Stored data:
/-! Local scratchpad accesses. -/

/-- R309: the class of a buffer record's requests. -/
def qosOf (b : Galley) : Nat := (bufRec b).qos

/-- R299, R312: the request that lanes of a memory instruction make, before it is translated. -/
def Ctx.mkReq (c : Ctx) (i : Instr) (k : MemKind) (buf : Galley) (line : Nat) (tgt : Target) (lanes : List LaneAcc) : Req :=
  let f := Instr.long i
  { core := c.k, slot := c.sl, gen := c.st.gen c.k c.sl, fn := c.g.fn, group := c.g.group, seq := c.g.seq, instr := i, active := c.active,
    lanes := lanes, buf := buf, size := accSize k f, line := line, tgt := tgt, rd := accRead k, wr := accWrite k f, ord := ordOf f,
    scope := scopeOf f, pxmt := (bufRec buf).pxmt, level := c.g.level, sent := none, mute := false, own := .gang,
    cls := qosOf buf, fences := c.g.fences, turn := 0, entry := takesEntries i, part := false }

/-- A local scratchpad access waits for earlier accesses of the gang that R317 puts before it, since it
is performed at issue (log 15); here, for the accesses of a list. -/
def Ctx.localWaitOn (c : Ctx) (i : Instr) (prior : List Req) : Bool :=
  match memKind i with
  | some (false, k) =>
    match scratchAccs c k (Instr.long i) with
    | .error _ => false
    | .ok l =>
      let r := c.mkReq i k 0 0 (.scratch c.g.group) (l.map (·.2))
      (prior.any fun x => decide (4 ≤ x.owed r) || (x.orders r && !c.st.goEarly)) || c.st.barred r
  | _ => false

/-- The same for the gang's accesses in flight and parked. -/
def Ctx.localWait (c : Ctx) (i : Instr) : Bool :=
  c.localWaitOn i (c.g.priorTo c.g.level (c.st.gangReqs c.k c.sl))

/-- R73, R221: galley n of a group: its base, and the 16,448 bytes it fills. -/
def Group.galleyBase (g : Group) (n : Nat) : Nat := (g.kern.galleys.getD n (0, 0)).1

/-- The GAL field of a matrix instruction. -/
def galOf (i : Instr) : Nat := immF (Instr.long i) 2 0

/-- The matrix instructions of a gang in flight in its core's engine. -/
def State.mxOf (s : State) (k sl : Nat) : List MxOp :=
  (s.core k).mxOps.filter fun m => decide (m.slot = sl) && decide (m.gen = s.gen k sl)

/-- R221: the galleys that the gang's matrix instructions in flight write, as (base, size). -/
def Ctx.busyGalleys (c : Ctx) : List (Nat × Nat) :=
  match c.st.group? c.g.group with
  | none => []
  | some g => (c.st.mxOf c.k c.sl).flatMap fun m =>
      match m.instr with
      | .mout _ => []
      | j => [(g.galleyBase (galOf j), 16448)]

/-- R185: the number of elements, the element size in bytes and the dense size of a forme. -/
def Forme.elems (f : Forme) : Nat := f.dims.foldl (fun n d => n * d.1) 1
def Forme.esize (f : Forme) : Nat := 2 ^ f.esz
def Forme.bytes (f : Forme) : Nat := f.elems * f.esize

/-- R189: a piece is 128 bytes of the dense order, or what is left of it. -/
def Forme.pieces (f : Forme) : Nat := (f.bytes + 127) / 128

/-- R221: a scratchpad access or a copy whose local range meets such a galley. -/
def Ctx.galleyWait (c : Ctx) (i : Instr) : Bool :=
  let b := c.busyGalleys
  if b.isEmpty then false
  else
    let hit := fun (a n : Nat) => b.any fun p => overlap a n p.1 p.2
    let f := Instr.long i
    let forme := fun n => (c.st.group? c.g.group).bind fun g => g.kern.formes[n]?
    match memKind i with
    | some (false, k) =>
      match scratchAccs c k f with
      | .ok l => l.any fun p => decide (p.1 = c.g.group) && hit p.2.addr (accSize k f)
      | .error _ => false
    | _ =>
      match i with
      | .cpyIn _ | .cpyOut _ =>
        let a := c.src f.lit f.b 32 (lowest c.active)
        c.st.scratchTarget c.g.group a == some c.g.group && (match forme (immF f 5 0) with | some fo => hit (bits a 19 0) fo.bytes | none => false)
      | .cpytS _ =>
        match forme (immF f 23 18) with
        | some fo =>
          let a := c.src f.lit f.a 32 (lowest c.active)
          (List.range fo.elems).any fun m =>
            let e := (a : Int) + (fo.dims.foldl (fun (p : Int × Nat) d => (p.1 + ((p.2 % d.1 : Nat) : Int) * d.2, p.2 / d.1)) (0, m)).1
            decide (0 ≤ e) && hit e.toNat fo.esize
        | none => false
      | _ => false

/-- R191: the copies and EMITs of a gang in flight. -/
def State.copiesOf (s : State) (k sl : Nat) : Nat :=
  let gen := s.gen k sl
  (s.copies.filter fun p => decide (p.2.core = k) && decide (p.2.slot = sl) && decide (p.2.gen = gen)).length +
  (s.emits.filter fun p => decide (p.2.core = k) && decide (p.2.slot = sl) && decide (p.2.gen = gen)).length

/-- R206: PEND of a launch, a graph, a phase and a job. -/
def Launch.pend (l : Launch) : Nat := l.groups - l.ended
def State.graphPend (s : State) (gk : Nat) : Nat :=
  (s.launches.filter fun p => decide (p.2.graph = gk) && !p.2.done).length +
  (match s.graph? gk with
   | some g => (g.nodes.filter fun n => !n.bin.isEmpty).length
   | none => 0)
def State.phasePend (s : State) (fn job ph : Nat) : Nat :=
  (s.graphs.filter fun p => decide (p.2.fn = fn) && decide (p.2.job = job) && decide (p.2.phase = ph) && !p.2.ended).length
/-- A job's key among `jobs`. -/
def jobKey (fn job : Nat) : Nat := job * 64 + fn
def State.jobPend (s : State) (fn job : Nat) : Nat :=
  match Cells.find? s.jobs (jobKey fn job) with
  | some j => j.known - j.phase
  | none => 0

/-- R206: PEND of the unit that LEVEL names for a group. -/
def State.pend (s : State) (gk level : Nat) : Nat :=
  match (s.group? gk).bind fun g => s.launch? g.launch with
  | none => 0
  | some l =>
    match level with
    | 0 => l.pend
    | 1 => s.graphPend l.graph
    | 2 => s.phasePend l.fn l.job l.phase
    | _ => s.jobPend l.fn l.job

/-- R194: the fields of a byte barrier. -/
structure Xbar where
  gen : Nat
  err : Bool
  phase : Bool
  arr : Nat
  exp : Nat
  count : Int
  /-- the reserved bits [127:82] -/
  rsv : Nat
deriving DecidableEq, Repr

def Xbar.ofNat (n : Nat) : Xbar :=
  { gen := bits n 81 66, err := n.testBit 65, phase := n.testBit 64, arr := bits n 63 48, exp := bits n 47 32,
    count := sext n 32, rsv := bits n 127 82 }

def Xbar.toNat (x : Xbar) : Nat :=
  x.rsv * 2 ^ 82 + x.gen * 2 ^ 66 + (if x.err then 2 ^ 65 else 0) + (if x.phase then 2 ^ 64 else 0) + x.arr * 2 ^ 48 + x.exp * 2 ^ 32 + wrap x.count 32

/-- R170, R195: the scratchpad address A + OFS of a barrier instruction, and orders 1 to 3 of R170. -/
def Ctx.barAddr (c : Ctx) (f : Long) : Nat := wrap ((c.src f.lit f.a 32 (lowest c.active) : Nat) + ofsM f) 32

/-- R170 orders 1 to 3 for one address, acted on once for the gang; the value is the lane's mask. -/
def Ctx.scratchCause (c : Ctx) (a size align lane : Nat) (localOnly : Bool) : Option (BitVec 6 × Nat) :=
  if bits a 31 27 ≠ 0 || (!a.testBit 26 && bits a 25 20 ≠ 0) || (localOnly && a.testBit 26) || c.st.pastScratch c.g.group a size then
    some (0x17, 2 ^ lane)
  else if (c.st.scratchTarget c.g.group a).isNone then some (0x18, 2 ^ lane)
  else if bits a 19 0 % align ≠ 0 then some (0x12, 2 ^ lane)
  else none

/-- R216, R214: the gang owns the engine of its core. -/
def Ctx.ownsMx (c : Ctx) : Bool := (c.st.core c.k).mxOwner == some c.sl

/-- R214: where a gang stands in the ownership queue of its core, 0 at the head. -/
def Core.queuePos (c : Core) (sl : Nat) : Option Nat := c.mxq.findIdx? fun p => decide (p.1 = sl)

/-- R214, R216: the gang may take the engine now, if it is (or would now be) at the head of the queue. -/
def State.mayOwn (s : State) (k sl : Nat) : Bool :=
  let co := s.core k
  co.mxOwner.isNone && co.mxOps.isEmpty && (s.reqs.all fun p => decide (p.2.core ≠ k) || decide (s.gen k p.2.slot = p.2.gen)) &&
    (match co.queuePos sl with
     | some n => decide (n = 0)
     | none => co.mxq.isEmpty)
def Ctx.mayOwn (c : Ctx) : Bool := c.st.mayOwn c.k c.sl

/-- R218: power tokens held: by the operations of the engines, parked ones among them, and by those that halted gangs keep. -/
def State.tokensUsed (s : State) : Nat :=
  s.cores.foldl (fun n p => n + (p.2.mxOps.filter fun m => isMma m.instr).length +
    p.2.gangs.foldl (fun n q => n + (q.2.olog.filter fun e => match e.mx with
      | some m => isMma m.instr && !(p.2.mxOps.any fun x => decide (x.slot = q.1) && decide (x.seq = m.seq))
      | none => false).length) 0) 0

/-- R213: the gang's group has galleys. -/
def Ctx.isMatrixGroup (c : Ctx) : Bool := match c.st.group? c.g.group with | some g => !g.kern.galleys.isEmpty | none => false

/-- R187, R188 order 6: the rows and the bytes per row that a CPYT fills. -/
def Forme.runs (f : Forme) : Nat := f.elems / (f.dims.headD (1, 0)).1
def Forme.runBytes (f : Forme) : Nat := f.esize * (f.dims.headD (1, 0)).1

/-- The forme number of a copy, and its origin (R186, R187). -/
def copyForme (i : Instr) : Nat :=
  match i with
  | .cpyt f | .cpytS f => immF f 23 18
  | _ => immF (Instr.long i) 5 0
def Ctx.copyOrigin (c : Ctx) (i : Instr) : Int :=
  let f := Instr.long i
  match i with
  | .cpytS _ => (c.src f.lit f.a 32 (lowest c.active) : Nat)
  | _ => sext (c.src f.lit f.a 64 (lowest c.active)) 64
/-- R186: the dense base of a CPY, and the byte barrier that C names with XB. -/
def Ctx.copyDense (c : Ctx) (i : Instr) : Nat := c.src (Instr.long i).lit (Instr.long i).b 32 (lowest c.active)
def Ctx.copyXbar (c : Ctx) (i : Instr) : Option Nat :=
  if (Instr.long i).sub.getLsbD 1 then some (c.src (Instr.long i).lit (Instr.long i).c 32 (lowest c.active)) else none

def isCpy (i : Instr) : Bool := match i with | .cpyIn _ | .cpyOut _ => true | _ => false

/-- R188, orders 1 to 6. -/
def Ctx.copyCause (c : Ctx) (i : Instr) : Option (BitVec 6 × Nat) :=
  let lo := lowest c.active
  match (c.st.group? c.g.group).bind fun g => g.kern.formes[copyForme i]? with
  | none => some (0x02, c.st.reportWords i)
  | some fo =>
    let b := bufRec (c.g.bReg fo.buf)
    let glob := match i with | .cpytS _ => false | _ => true
    let o := c.copyOrigin i
    let es : Int := fo.esize
    let dense := c.copyDense i
    let col := immF (Instr.long i) 8 0
    let row := immF (Instr.long i) 17 9
    let xb := (c.copyXbar i).bind fun a => c.scratchCause a 16 1 lo false
    if glob && (decide (2 ^ 57 < b.base + b.extent) || decide (3 < b.swz)) then some (0x11, fo.buf)
    else if b.ronly && (match i with | .cpyOut _ => true | _ => false) then some (0x14, fo.buf)
    else if decide (((if glob then (b.base : Int) + o else o) % es) ≠ 0) || (fo.dims.any fun d => decide (d.2 % es ≠ 0)) ||
        decide ((if isCpy i then dense else col) % fo.esize ≠ 0) then some (0x12, 0)
    else if isCpy i && (c.scratchCause dense fo.bytes 1 lo false).isSome then c.scratchCause dense fo.bytes 1 lo false
    else if !glob && decide (2 ^ 20 ≤ o) then some (0x17, 2 ^ lo)
    else if xb.isSome then xb
    else if !isCpy i && (decide (512 < col + fo.runBytes) || decide (512 < row + fo.runs) || !c.isMatrixGroup) then some (0x29, 0)
    else none

/-- R321: the gang's accesses so far are performed, which its release at an XARV or an MXREL waits for. -/
def Ctx.released (c : Ctx) : Bool := (c.st.gangReqs c.k c.sl).isEmpty

/-- The readiness condition that the instruction's own description sets, for a context whose ACTIVE is
not empty where the description needs it. -/
def Ctx.ownReady (c : Ctx) (i : Instr) : Bool :=
  let f := Instr.long i
  let lo := lowest c.active
  match i with
  | .cpyIn _ | .cpyOut _ | .cpyt _ | .cpytS _ => decide (c.st.copiesOf c.k c.sl < 64) || (c.copyCause i).isSome
  | .emit _ => decide (c.st.copiesOf c.k c.sl < 64)
  | .xarv _ => c.released
  | .waitb _ => decide (c.g.sealed.length ≤ immF f 3 0)
  | .xwait _ =>
    let a := c.barAddr f
    match c.scratchCause a 16 16 lo true, c.st.group? c.g.group with
    | none, some g =>
      let x := Xbar.ofNat (Memory.read g.scratch (bits a 19 0) 16)
      x.err || decide (x.gen ≠ c.src f.lit f.b 32 lo % 65536)
    | _, _ => true
  | .waitc _ => decide (c.st.pend c.g.group (subF f 5 4) ≤ c.src f.lit f.a 32 lo)
  | .mxacq _ => !c.isMatrixGroup || c.ownsMx || c.mayOwn
  | .mxrel _ => !c.isMatrixGroup || (c.released && (!c.g.reown || c.ownsMx || c.mayOwn))
  | .mma _ | .mmas _ | .mzero _ | .mout _ | .manc _ =>
    if !c.isMatrixGroup then true
    else
      (!c.g.reown || c.ownsMx || c.mayOwn) &&
      (!(c.ownsMx || c.g.reown) ||
        (decide ((c.st.core c.k).mxOps.length < 8) && (!isMma i || decide (c.st.tokensUsed < c.st.ptoken)) &&
         (match i with
          | .mout _ => (c.st.mxOf c.k c.sl).all fun m => match m.instr with | .mout _ => true | _ => false
          | _ => true)))
  | _ => true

DESCRIPTION OF THE TASK: Which lines above hold the string "ended"? Please copy all of them.

FINISHED EXERCISE:
def Launch.pend (l : Launch) : Nat := l.groups - l.ended
  (s.graphs.filter fun p => decide (p.2.fn = fn) && decide (p.2.job = job) && decide (p.2.phase = ph) && !p.2.ended).length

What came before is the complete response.